LeetCode in Kotlin

1000. Minimum Cost to Merge Stones

Hard

There are n piles of stones arranged in a row. The ith pile has stones[i] stones.

A move consists of merging exactly k consecutive piles into one pile, and the cost of this move is equal to the total number of stones in these k piles.

Return the minimum cost to merge all piles of stones into one pile. If it is impossible, return -1.

Example 1:

Input: stones = [3,2,4,1], k = 2

Output: 20

Explanation:

We start with [3, 2, 4, 1].

We merge [3, 2] for a cost of 5, and we are left with [5, 4, 1].

We merge [4, 1] for a cost of 5, and we are left with [5, 5].

We merge [5, 5] for a cost of 10, and we are left with [10].

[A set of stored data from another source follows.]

-- ==== Sys2Proof/Laws/KeepsOps.lean ====
section
/-! SUPPORT. What every shared operation keeps (Laws/Keeps.lean), in the order of use. -/

namespace Sys2Proof.Machine

theorem State.setMark_keeps {k0 s : State} (a : Nat) (u : Upset) (h : Keeps k0 s) : Keeps k0 (s.setMark a u) := by
  refine h.mem rfl rfl rfl fun w => ?_
  simp only [Memory.wf, Bool.and_eq_true] at *
  exact ⟨w.1, tcanon_tset _ _ _ _ w.2⟩

theorem State.writeBack_keeps {k0 : State} {s : State} (a : ℕ) (h_s : Keeps k0 s) :
    Keeps k0 (State.writeBack s a) := by
  unfold State.writeBack
  repeat' (first | with_reducible assumption | with_reducible intro _ | with_reducible apply State.setMark_keeps | with_reducible apply Keeps.ite | with_reducible apply Keeps.foldl | with_reducible apply Keeps.foldlP | split | dsimp only | simp only [Keeps.upd])

theorem State.saveNor_keeps {k0 : State} {s : State} (r : ℕ) (h_s : Keeps k0 s) :
    Keeps k0 (State.saveNor s r) := by
  unfold State.saveNor
  repeat' (first | with_reducible assumption | with_reducible intro _ | with_reducible apply Keeps.ite | with_reducible apply Keeps.foldl | with_reducible apply Keeps.foldlP | split | dsimp only | simp only [Keeps.upd])

theorem State.programImage_keeps {k0 : State} {s : State} (obj : List Byte) (h_s : Keeps k0 s) :
    Keeps k0 (State.programImage s obj) := by
  unfold State.programImage
  repeat' (first | with_reducible assumption | with_reducible intro _ | with_reducible apply Keeps.ite | with_reducible apply Keeps.foldl | with_reducible apply Keeps.foldlP | split | dsimp only | simp only [Keeps.upd])

theorem State.setLifecycle_keeps {k0 s : State} (t : Nat) (lo : s.otp.lifecycle ≤ 4 → s.otp.lifecycle ≤ t) (hi : t ≤ 4) (h : Keeps k0 s) :
    Keeps k0 (s.setLifecycle t) := by
  unfold State.setLifecycle
  split
  all_goals exact h.trans ⟨rfl, id, id, fun w => ⟨lo w, hi⟩, Nat.le_refl _⟩

theorem State.applyRec_keeps {k0 s : State} (x : Nat × List Byte) (n : x.1 ≠ 1) (h : Keeps k0 s) :
    Keeps k0 (s.applyRec x) ∧ (s.applyRec x).otp.lifecycle = s.otp.lifecycle := by
  unfold State.applyRec
  split
  · contradiction
  all_goals try split
  all_goals exact ⟨by first | exact h | exact h.of rfl rfl rfl rfl id rfl (Nat.le_refl _), rfl⟩

theorem State.extendMb_keeps {k0 : State} {s : State} (k : ℕ) (event : List Byte) (h_s : Keeps k0 s) :
    Keeps k0 (State.extendMb s k event) := by
  unfold State.extendMb
  repeat' (first | with_reducible assumption | with_reducible intro _ | with_reducible apply Keeps.ite | with_reducible apply Keeps.foldl | with_reducible apply Keeps.foldlP | split | dsimp only | simp only [Keeps.upd])

theorem nodup_filter_one {l : List (Nat × List Byte)} (h : (l.map (·.1)).Nodup) : (l.filter fun x => decide (x.1 = 1)).length ≤ 1 := by
  have h1 := List.nodup_iff_count_le_one.1 h 1
  rw [List.count_eq_countP, List.countP_map, List.countP_eq_length_filter] at h1
  exact h1

theorem ifOk {c : Prop} [Decidable c] {x y : St} (h : (if c then x else y) = .ok) (hx : x ≠ .ok) : ¬c ∧ y = .ok := by
  split at h
  · exact absurd h hx
  · exact ⟨‹_›, h⟩

theorem State.packageOk_records {s : State} {o : List Byte} (h : s.packageOk o = true) :
    (((objRecords o).getD []).map (·.1)).Nodup ∧ ∀ x ∈ (objRecords o).getD [], ∃ b, s.recAllowed b x = true := by
  unfold State.packageOk at h
  simp only [Bool.and_eq_true, decide_eq_true_eq] at h
  have hk := h.1.1
  have hc := h.1.2
  unfold State.checkObject at hc
  dsimp only at hc
  have h1 := (ifOk (ifOk (ifOk (ifOk (ifOk hc nofun).2 nofun).2 nofun).2 nofun).2 nofun).2
  have h3 : (decide (((objRecords o).getD []).map (·.1)).Nodup && ((objRecords o).getD []).all
      (s.recAllowed (((objRecords o).getD []).any fun r => decide (r.1 = 2)))) = true := by
    by_contra hb
    exact (ifOk h1 nofun).1 ⟨hk, by simp only [Bool.not_eq_true] at hb; rw [hb]; rfl⟩
  rw [Bool.and_eq_true, decide_eq_true_eq, List.all_eq_true] at h3
  exact ⟨h3.1, fun x hx => ⟨_, h3.2 x hx⟩⟩

theorem State.applyRecs_keeps {k0 s : State} (l : List (Nat × List Byte)) (n : ∀ x ∈ l, x.1 ≠ 1) (h : Keeps k0 s) :
    Keeps k0 (l.foldl State.applyRec s) ∧ (l.foldl State.applyRec s).otp.lifecycle = s.otp.lifecycle := by
  induction l generalizing s with
  | nil => exact ⟨h, rfl⟩
  | cons a t ih =>
    have h1 := State.applyRec_keeps a (n a List.mem_cons_self) h
    have h2 := ih (fun x hx => n x (List.mem_cons_of_mem _ hx)) h1.1
    exact ⟨h2.1, h2.2.trans h1.2⟩

theorem State.recAllowed_lifecycle {s : State} {b : Bool} {x : Nat × List Byte} (h : s.recAllowed b x = true) (e : x.1 = 1) :
    (s.otp.lifecycle ≤ 4 → s.otp.lifecycle ≤ fld x.2 0 1) ∧ fld x.2 0 1 ≤ 4 := by
  obtain ⟨n, d⟩ := x
  change n = 1 at e
  subst e
  have h2 := (Bool.and_eq_true_iff.1 (show (_ && _) = true from h)).2
  change (s.otp.lifecycle ≤ 4 → s.otp.lifecycle ≤ fld d 0 1) ∧ fld d 0 1 ≤ 4
  generalize fld d 0 1 = t at *
  split at h2
  · rw [decide_eq_true_eq] at h2; omega
  · rw [Bool.and_eq_true, decide_eq_true_eq] at h2; omega
  · rw [decide_eq_true_eq] at h2; omega
  · omega
  · cases h2

theorem State.applyPending_keeps {k0 s : State} (h : Keeps k0 s) : Keeps k0 s.applyPending := by
  unfold State.applyPending
  dsimp only
  split
  · exact h
  · have h0 : Keeps k0 (({ s with nor := { s.nor with pending := [] } } : State).saveNor 0) := h.of rfl rfl rfl rfl id rfl (Nat.le_refl _)
    split
    · rename_i hp
      obtain ⟨hn, ha⟩ := State.packageOk_records hp
      generalize hs0 : ({ s with nor := { s.nor with pending := [] } } : State).saveNor 0 = s0 at *
      have hl0 : s0.otp = s.otp := by rw [← hs0]; rfl
      generalize (objRecords s.nor.pending).getD [] = rs at *
      obtain ⟨k1, e1⟩ := State.applyRecs_keeps (rs.filter fun r => decide (r.1 ≠ 1)) (by simp) h0
      generalize List.foldl State.applyRec s0 _ = s1 at *
      apply State.extendMb_keeps
      apply State.saveNor_keeps
      generalize hs2 : ({ s1 with nor := { s1.nor with serial := _, rollDue := _ } } : State) = s2
      have k2 : Keeps k0 s2 := hs2 ▸ k1.of rfl rfl rfl rfl id rfl (Nat.le_refl _)
      have e2 : s2.otp.lifecycle = s.otp.lifecycle := by
        rw [← hs2]
        change s1.otp.lifecycle = _
        rw [e1, hl0]
      have hlen := nodup_filter_one hn
      rcases hf : rs.filter (fun r => decide (r.1 = 1)) with _ | ⟨a, t⟩
      · rw [hf]; exact k2
      · rw [hf] at hlen ⊢
        have ht : t = [] := by cases t with | nil => rfl | cons _ _ => simp at hlen
        have ham : a ∈ rs.filter (fun r => decide (r.1 = 1)) := hf ▸ List.mem_cons_self
        rw [List.mem_filter, decide_eq_true_eq] at ham
        obtain ⟨b, hb⟩ := ha a ham.1
        have hr := State.recAllowed_lifecycle hb ham.2
        subst ht
        change Keeps k0 (s2.applyRec a)
        unfold State.applyRec
        rw [ham.2]
        exact State.setLifecycle_keeps _ (by rw [e2]; exact hr.1) hr.2 k2
    · exact h0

The total cost was 20, and this is the minimum possible.

Example 2:

Input: stones = [3,2,4,1], k = 3

Output: -1

Explanation: After any merge operation, there are 2 piles left, and we can’t merge anymore. So the task is impossible.

Example 3:

Input: stones = [3,5,1,2,6], k = 3

Output: 25

Explanation:

We start with [3, 5, 1, 2, 6].

We merge [5, 1, 2] for a cost of 8, and we are left with [3, 8, 6].

We merge [3, 8, 6] for a cost of 17, and we are left with [17].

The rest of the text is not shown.